Opinion: Putting away your technology is nearly impossible in this era

I stared at my small screen, watching my apps shake as though afraid of being deleted. My finger hovered over Twitter, then moved to Facebook and eventually Instagram, but they all remained as I weighed my choices. As a social media manager for a business, I had to maintain certain apps and an online presence for them. However, the draining effects of social media and technology use was taking its toll, resulting in less sleep and more anxiety. Ultimately, the apps stayed, because they had to. 

In today’s modern generations, it’ hard to tell millennials and Generation Z people to put the phone down and experience the real world when their real world requires that phone in their hand. Is it really possible to return to the flip phone and avoid the online world that surrounds us? Not really. 

A vast majority of jobs today require technology. According to The Muse, you can’t be a successful creator or marketer without the use of technology. Writers showcase their work online for jobs, designers need to have an adequate understanding of everything Adobe has to offer, and countless others rely on the internet for success in the workforce. 

In an article from Business Insider,  technology and social media have negative effects on society physically and mentally. So then why do so many jobs require technology? Maybe because younger generations thrive on technology. According to Forbes, the modern generations expect the workplace to have sufficient technology that allows them to do their job effectively. 

Wavestone says millenials  are the first to grow up in a digital world. Generation Z was born into it. They’ve had to learn how to pick up an iPhone or laptop and understand how to use it quickly. This has fostered a quick learning and skilled generation. They crave information. Unfortunately, this technology and information have also been linked with poor mental health and physical ailments. 

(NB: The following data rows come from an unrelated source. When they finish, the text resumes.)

@[simp] theorem State.setEngine_pending (s : State) (x : EngineState) : (s.setEngine x).pending = s.pending := rfl
@[simp] theorem State.setEngine_bridge (s : State) (x : EngineState) : (s.setEngine x).bridge = s.bridge := rfl
@[simp] theorem State.setEngine_map (s : State) (x : EngineState) : (s.setEngine x).map = s.map := rfl
@[simp] theorem State.setEngine_spares (s : State) (x : EngineState) : (s.setEngine x).spares = s.spares := rfl
@[simp] theorem State.setEngine_queue (s : State) (x : EngineState) : (s.setEngine x).queue = s.queue := rfl
@[simp] theorem State.setEngine_engine (s : State) (x : EngineState) : (s.setEngine x).engine = x := rfl
@[simp] theorem State.setEngine_lastTest (s : State) (x : EngineState) : (s.setEngine x).lastTest = s.lastTest := rfl
@[simp] theorem State.setEngine_order (s : State) (x : EngineState) : (s.setEngine x).order = s.order := rfl
@[simp] theorem State.setEngine_ops (s : State) (x : EngineState) : (s.setEngine x).ops = s.ops := rfl
@[simp] theorem State.setEngine_suspects (s : State) (x : EngineState) : (s.setEngine x).suspects = s.suspects := rfl
@[simp] theorem State.setEngine_inbox (s : State) (x : EngineState) : (s.setEngine x).inbox = s.inbox := rfl
@[simp] theorem State.setEngine_patrol (s : State) (x : EngineState) : (s.setEngine x).patrol = s.patrol := rfl
@[simp] theorem State.setEngine_ev (s : State) (x : EngineState) : (s.setEngine x).ev = s.ev := rfl
@[simp] theorem State.setEngine_link (s : State) (x : EngineState) : (s.setEngine x).link = s.link := rfl
@[simp] theorem State.setEngine_mem (s : State) (x : EngineState) : (s.setEngine x).mem = s.mem := rfl
@[simp] theorem State.setEngine_mgmt (s : State) (x : EngineState) : (s.setEngine x).mgmt = s.mgmt := rfl
@[simp] theorem State.setEngine_resetLow (s : State) (x : EngineState) : (s.setEngine x).resetLow = s.resetLow := rfl
@[simp] theorem State.setEngine_hostOut (s : State) (x : EngineState) : (s.setEngine x).hostOut = s.hostOut := rfl
@[simp] theorem State.setEngine_memOut (s : State) (x : EngineState) : (s.setEngine x).memOut = s.memOut := rfl
@[simp] theorem State.setEngine_free (s : State) (x : EngineState) : (s.setEngine x).free = s.free := rfl

@[simp] theorem State.setLastTest_pending (s : State) (x : Option (Nat × TestResult)) : (s.setLastTest x).pending = s.pending := rfl
@[simp] theorem State.setLastTest_bridge (s : State) (x : Option (Nat × TestResult)) : (s.setLastTest x).bridge = s.bridge := rfl
@[simp] theorem State.setLastTest_map (s : State) (x : Option (Nat × TestResult)) : (s.setLastTest x).map = s.map := rfl
@[simp] theorem State.setLastTest_spares (s : State) (x : Option (Nat × TestResult)) : (s.setLastTest x).spares = s.spares := rfl
@[simp] theorem State.setLastTest_queue (s : State) (x : Option (Nat × TestResult)) : (s.setLastTest x).queue = s.queue := rfl
@[simp] theorem State.setLastTest_engine (s : State) (x : Option (Nat × TestResult)) : (s.setLastTest x).engine = s.engine := rfl
@[simp] theorem State.setLastTest_lastTest (s : State) (x : Option (Nat × TestResult)) : (s.setLastTest x).lastTest = x := rfl
@[simp] theorem State.setLastTest_order (s : State) (x : Option (Nat × TestResult)) : (s.setLastTest x).order = s.order := rfl
@[simp] theorem State.setLastTest_ops (s : State) (x : Option (Nat × TestResult)) : (s.setLastTest x).ops = s.ops := rfl
@[simp] theorem State.setLastTest_suspects (s : State) (x : Option (Nat × TestResult)) : (s.setLastTest x).suspects = s.suspects := rfl
@[simp] theorem State.setLastTest_inbox (s : State) (x : Option (Nat × TestResult)) : (s.setLastTest x).inbox = s.inbox := rfl
@[simp] theorem State.setLastTest_patrol (s : State) (x : Option (Nat × TestResult)) : (s.setLastTest x).patrol = s.patrol := rfl
@[simp] theorem State.setLastTest_ev (s : State) (x : Option (Nat × TestResult)) : (s.setLastTest x).ev = s.ev := rfl
@[simp] theorem State.setLastTest_link (s : State) (x : Option (Nat × TestResult)) : (s.setLastTest x).link = s.link := rfl
@[simp] theorem State.setLastTest_mem (s : State) (x : Option (Nat × TestResult)) : (s.setLastTest x).mem = s.mem := rfl
@[simp] theorem State.setLastTest_mgmt (s : State) (x : Option (Nat × TestResult)) : (s.setLastTest x).mgmt = s.mgmt := rfl
@[simp] theorem State.setLastTest_resetLow (s : State) (x : Option (Nat × TestResult)) : (s.setLastTest x).resetLow = s.resetLow := rfl
@[simp] theorem State.setLastTest_hostOut (s : State) (x : Option (Nat × TestResult)) : (s.setLastTest x).hostOut = s.hostOut := rfl
@[simp] theorem State.setLastTest_memOut (s : State) (x : Option (Nat × TestResult)) : (s.setLastTest x).memOut = s.memOut := rfl
@[simp] theorem State.setLastTest_free (s : State) (x : Option (Nat × TestResult)) : (s.setLastTest x).free = s.free := rfl

@[simp] theorem State.setOrder_pending (s : State) (x : LineOrder) : (s.setOrder x).pending = s.pending := rfl
@[simp] theorem State.setOrder_bridge (s : State) (x : LineOrder) : (s.setOrder x).bridge = s.bridge := rfl
@[simp] theorem State.setOrder_map (s : State) (x : LineOrder) : (s.setOrder x).map = s.map := rfl
@[simp] theorem State.setOrder_spares (s : State) (x : LineOrder) : (s.setOrder x).spares = s.spares := rfl
@[simp] theorem State.setOrder_queue (s : State) (x : LineOrder) : (s.setOrder x).queue = s.queue := rfl
@[simp] theorem State.setOrder_engine (s : State) (x : LineOrder) : (s.setOrder x).engine = s.engine := rfl
@[simp] theorem State.setOrder_lastTest (s : State) (x : LineOrder) : (s.setOrder x).lastTest = s.lastTest := rfl
@[simp] theorem State.setOrder_order (s : State) (x : LineOrder) : (s.setOrder x).order = x := rfl
@[simp] theorem State.setOrder_ops (s : State) (x : LineOrder) : (s.setOrder x).ops = s.ops := rfl
@[simp] theorem State.setOrder_suspects (s : State) (x : LineOrder) : (s.setOrder x).suspects = s.suspects := rfl
@[simp] theorem State.setOrder_inbox (s : State) (x : LineOrder) : (s.setOrder x).inbox = s.inbox := rfl
@[simp] theorem State.setOrder_patrol (s : State) (x : LineOrder) : (s.setOrder x).patrol = s.patrol := rfl
@[simp] theorem State.setOrder_ev (s : State) (x : LineOrder) : (s.setOrder x).ev = s.ev := rfl
@[simp] theorem State.setOrder_link (s : State) (x : LineOrder) : (s.setOrder x).link = s.link := rfl
@[simp] theorem State.setOrder_mem (s : State) (x : LineOrder) : (s.setOrder x).mem = s.mem := rfl
@[simp] theorem State.setOrder_mgmt (s : State) (x : LineOrder) : (s.setOrder x).mgmt = s.mgmt := rfl
@[simp] theorem State.setOrder_resetLow (s : State) (x : LineOrder) : (s.setOrder x).resetLow = s.resetLow := rfl
@[simp] theorem State.setOrder_hostOut (s : State) (x : LineOrder) : (s.setOrder x).hostOut = s.hostOut := rfl
@[simp] theorem State.setOrder_memOut (s : State) (x : LineOrder) : (s.setOrder x).memOut = s.memOut := rfl
@[simp] theorem State.setOrder_free (s : State) (x : LineOrder) : (s.setOrder x).free = s.free := rfl

@[simp] theorem State.setOps_pending (s : State) (x : List HostOp) : (s.setOps x).pending = s.pending := rfl
@[simp] theorem State.setOps_bridge (s : State) (x : List HostOp) : (s.setOps x).bridge = s.bridge := rfl
@[simp] theorem State.setOps_map (s : State) (x : List HostOp) : (s.setOps x).map = s.map := rfl
@[simp] theorem State.setOps_spares (s : State) (x : List HostOp) : (s.setOps x).spares = s.spares := rfl
@[simp] theorem State.setOps_queue (s : State) (x : List HostOp) : (s.setOps x).queue = s.queue := rfl
@[simp] theorem State.setOps_engine (s : State) (x : List HostOp) : (s.setOps x).engine = s.engine := rfl
@[simp] theorem State.setOps_lastTest (s : State) (x : List HostOp) : (s.setOps x).lastTest = s.lastTest := rfl
@[simp] theorem State.setOps_order (s : State) (x : List HostOp) : (s.setOps x).order = s.order := rfl
@[simp] theorem State.setOps_ops (s : State) (x : List HostOp) : (s.setOps x).ops = x := rfl
@[simp] theorem State.setOps_suspects (s : State) (x : List HostOp) : (s.setOps x).suspects = s.suspects := rfl
@[simp] theorem State.setOps_inbox (s : State) (x : List HostOp) : (s.setOps x).inbox = s.inbox := rfl
@[simp] theorem State.setOps_patrol (s : State) (x : List HostOp) : (s.setOps x).patrol = s.patrol := rfl
@[simp] theorem State.setOps_ev (s : State) (x : List HostOp) : (s.setOps x).ev = s.ev := rfl
@[simp] theorem State.setOps_link (s : State) (x : List HostOp) : (s.setOps x).link = s.link := rfl
@[simp] theorem State.setOps_mem (s : State) (x : List HostOp) : (s.setOps x).mem = s.mem := rfl
@[simp] theorem State.setOps_mgmt (s : State) (x : List HostOp) : (s.setOps x).mgmt = s.mgmt := rfl
@[simp] theorem State.setOps_resetLow (s : State) (x : List HostOp) : (s.setOps x).resetLow = s.resetLow := rfl
@[simp] theorem State.setOps_hostOut (s : State) (x : List HostOp) : (s.setOps x).hostOut = s.hostOut := rfl
@[simp] theorem State.setOps_memOut (s : State) (x : List HostOp) : (s.setOps x).memOut = s.memOut := rfl
@[simp] theorem State.setOps_free (s : State) (x : List HostOp) : (s.setOps x).free = s.free := rfl

@[simp] theorem State.setSuspects_pending (s : State) (x : List Suspect) : (s.setSuspects x).pending = s.pending := rfl
@[simp] theorem State.setSuspects_bridge (s : State) (x : List Suspect) : (s.setSuspects x).bridge = s.bridge := rfl
@[simp] theorem State.setSuspects_map (s : State) (x : List Suspect) : (s.setSuspects x).map = s.map := rfl
@[simp] theorem State.setSuspects_spares (s : State) (x : List Suspect) : (s.setSuspects x).spares = s.spares := rfl
@[simp] theorem State.setSuspects_queue (s : State) (x : List Suspect) : (s.setSuspects x).queue = s.queue := rfl
@[simp] theorem State.setSuspects_engine (s : State) (x : List Suspect) : (s.setSuspects x).engine = s.engine := rfl
@[simp] theorem State.setSuspects_lastTest (s : State) (x : List Suspect) : (s.setSuspects x).lastTest = s.lastTest := rfl
@[simp] theorem State.setSuspects_order (s : State) (x : List Suspect) : (s.setSuspects x).order = s.order := rfl
@[simp] theorem State.setSuspects_ops (s : State) (x : List Suspect) : (s.setSuspects x).ops = s.ops := rfl
@[simp] theorem State.setSuspects_suspects (s : State) (x : List Suspect) : (s.setSuspects x).suspects = x := rfl
@[simp] theorem State.setSuspects_inbox (s : State) (x : List Suspect) : (s.setSuspects x).inbox = s.inbox := rfl
@[simp] theorem State.setSuspects_patrol (s : State) (x : List Suspect) : (s.setSuspects x).patrol = s.patrol := rfl
@[simp] theorem State.setSuspects_ev (s : State) (x : List Suspect) : (s.setSuspects x).ev = s.ev := rfl
@[simp] theorem State.setSuspects_link (s : State) (x : List Suspect) : (s.setSuspects x).link = s.link := rfl
@[simp] theorem State.setSuspects_mem (s : State) (x : List Suspect) : (s.setSuspects x).mem = s.mem := rfl
@[simp] theorem State.setSuspects_mgmt (s : State) (x : List Suspect) : (s.setSuspects x).mgmt = s.mgmt := rfl
@[simp] theorem State.setSuspects_resetLow (s : State) (x : List Suspect) : (s.setSuspects x).resetLow = s.resetLow := rfl
@[simp] theorem State.setSuspects_hostOut (s : State) (x : List Suspect) : (s.setSuspects x).hostOut = s.hostOut := rfl
@[simp] theorem State.setSuspects_memOut (s : State) (x : List Suspect) : (s.setSuspects x).memOut = s.memOut := rfl
@[simp] theorem State.setSuspects_free (s : State) (x : List Suspect) : (s.setSuspects x).free = s.free := rfl

@[simp] theorem State.setInbox_pending (s : State) (x : List Handed) : (s.setInbox x).pending = s.pending := rfl
@[simp] theorem State.setInbox_bridge (s : State) (x : List Handed) : (s.setInbox x).bridge = s.bridge := rfl
@[simp] theorem State.setInbox_map (s : State) (x : List Handed) : (s.setInbox x).map = s.map := rfl
@[simp] theorem State.setInbox_spares (s : State) (x : List Handed) : (s.setInbox x).spares = s.spares := rfl
@[simp] theorem State.setInbox_queue (s : State) (x : List Handed) : (s.setInbox x).queue = s.queue := rfl
@[simp] theorem State.setInbox_engine (s : State) (x : List Handed) : (s.setInbox x).engine = s.engine := rfl
@[simp] theorem State.setInbox_lastTest (s : State) (x : List Handed) : (s.setInbox x).lastTest = s.lastTest := rfl
@[simp] theorem State.setInbox_order (s : State) (x : List Handed) : (s.setInbox x).order = s.order := rfl
@[simp] theorem State.setInbox_ops (s : State) (x : List Handed) : (s.setInbox x).ops = s.ops := rfl
@[simp] theorem State.setInbox_suspects (s : State) (x : List Handed) : (s.setInbox x).suspects = s.suspects := rfl
@[simp] theorem State.setInbox_inbox (s : State) (x : List Handed) : (s.setInbox x).inbox = x := rfl
@[simp] theorem State.setInbox_patrol (s : State) (x : List Handed) : (s.setInbox x).patrol = s.patrol := rfl
@[simp] theorem State.setInbox_ev (s : State) (x : List Handed) : (s.setInbox x).ev = s.ev := rfl
@[simp] theorem State.setInbox_link (s : State) (x : List Handed) : (s.setInbox x).link = s.link := rfl
@[simp] theorem State.setInbox_mem (s : State) (x : List Handed) : (s.setInbox x).mem = s.mem := rfl
@[simp] theorem State.setInbox_mgmt (s : State) (x : List Handed) : (s.setInbox x).mgmt = s.mgmt := rfl
@[simp] theorem State.setInbox_resetLow (s : State) (x : List Handed) : (s.setInbox x).resetLow = s.resetLow := rfl
@[simp] theorem State.setInbox_hostOut (s : State) (x : List Handed) : (s.setInbox x).hostOut = s.hostOut := rfl
@[simp] theorem State.setInbox_memOut (s : State) (x : List Handed) : (s.setInbox x).memOut = s.memOut := rfl
@[simp] theorem State.setInbox_free (s : State) (x : List Handed) : (s.setInbox x).free = s.free := rfl

@[simp] theorem State.setPatrol_pending (s : State) (x : Patrol) : (s.setPatrol x).pending = s.pending := rfl
@[simp] theorem State.setPatrol_bridge (s : State) (x : Patrol) : (s.setPatrol x).bridge = s.bridge := rfl
@[simp] theorem State.setPatrol_map (s : State) (x : Patrol) : (s.setPatrol x).map = s.map := rfl
@[simp] theorem State.setPatrol_spares (s : State) (x : Patrol) : (s.setPatrol x).spares = s.spares := rfl
@[simp] theorem State.setPatrol_queue (s : State) (x : Patrol) : (s.setPatrol x).queue = s.queue := rfl
@[simp] theorem State.setPatrol_engine (s : State) (x : Patrol) : (s.setPatrol x).engine = s.engine := rfl
@[simp] theorem State.setPatrol_lastTest (s : State) (x : Patrol) : (s.setPatrol x).lastTest = s.lastTest := rfl
@[simp] theorem State.setPatrol_order (s : State) (x : Patrol) : (s.setPatrol x).order = s.order := rfl
@[simp] theorem State.setPatrol_ops (s : State) (x : Patrol) : (s.setPatrol x).ops = s.ops := rfl
@[simp] theorem State.setPatrol_suspects (s : State) (x : Patrol) : (s.setPatrol x).suspects = s.suspects := rfl
@[simp] theorem State.setPatrol_inbox (s : State) (x : Patrol) : (s.setPatrol x).inbox = s.inbox := rfl
@[simp] theorem State.setPatrol_patrol (s : State) (x : Patrol) : (s.setPatrol x).patrol = x := rfl
@[simp] theorem State.setPatrol_ev (s : State) (x : Patrol) : (s.setPatrol x).ev = s.ev := rfl
@[simp] theorem State.setPatrol_link (s : State) (x : Patrol) : (s.setPatrol x).link = s.link := rfl
@[simp] theorem State.setPatrol_mem (s : State) (x : Patrol) : (s.setPatrol x).mem = s.mem := rfl
@[simp] theorem State.setPatrol_mgmt (s : State) (x : Patrol) : (s.setPatrol x).mgmt = s.mgmt := rfl
@[simp] theorem State.setPatrol_resetLow (s : State) (x : Patrol) : (s.setPatrol x).resetLow = s.resetLow := rfl
@[simp] theorem State.setPatrol_hostOut (s : State) (x : Patrol) : (s.setPatrol x).hostOut = s.hostOut := rfl
@[simp] theorem State.setPatrol_memOut (s : State) (x : Patrol) : (s.setPatrol x).memOut = s.memOut := rfl
@[simp] theorem State.setPatrol_free (s : State) (x : Patrol) : (s.setPatrol x).free = s.free := rfl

The majority of students here at Liberty are attached to their laptops, forced to check Blackboard regularly for assignment instructions, updates and grades. Only a limited number of professors still accept physical papers because most prefer an online submission. Because technology is an essential part of our everyday lives, it’s difficult when we’re urged to let go of our phones and take a “technology fast,” partially because we literally can’t. 

Besides jobs, younger generations are also dependent on their mobile devices for directions, communication and entertainment. Putting the phone down may be possible for some, but business people are constantly using their phones for updates, medical professionals frequently use tablets or laptops to make patient notes and those in communications are often dependent on the smartphones for their paycheck. 

However much we wish we could throw our smartphones in the pond, modern culture makes it nearly impossible.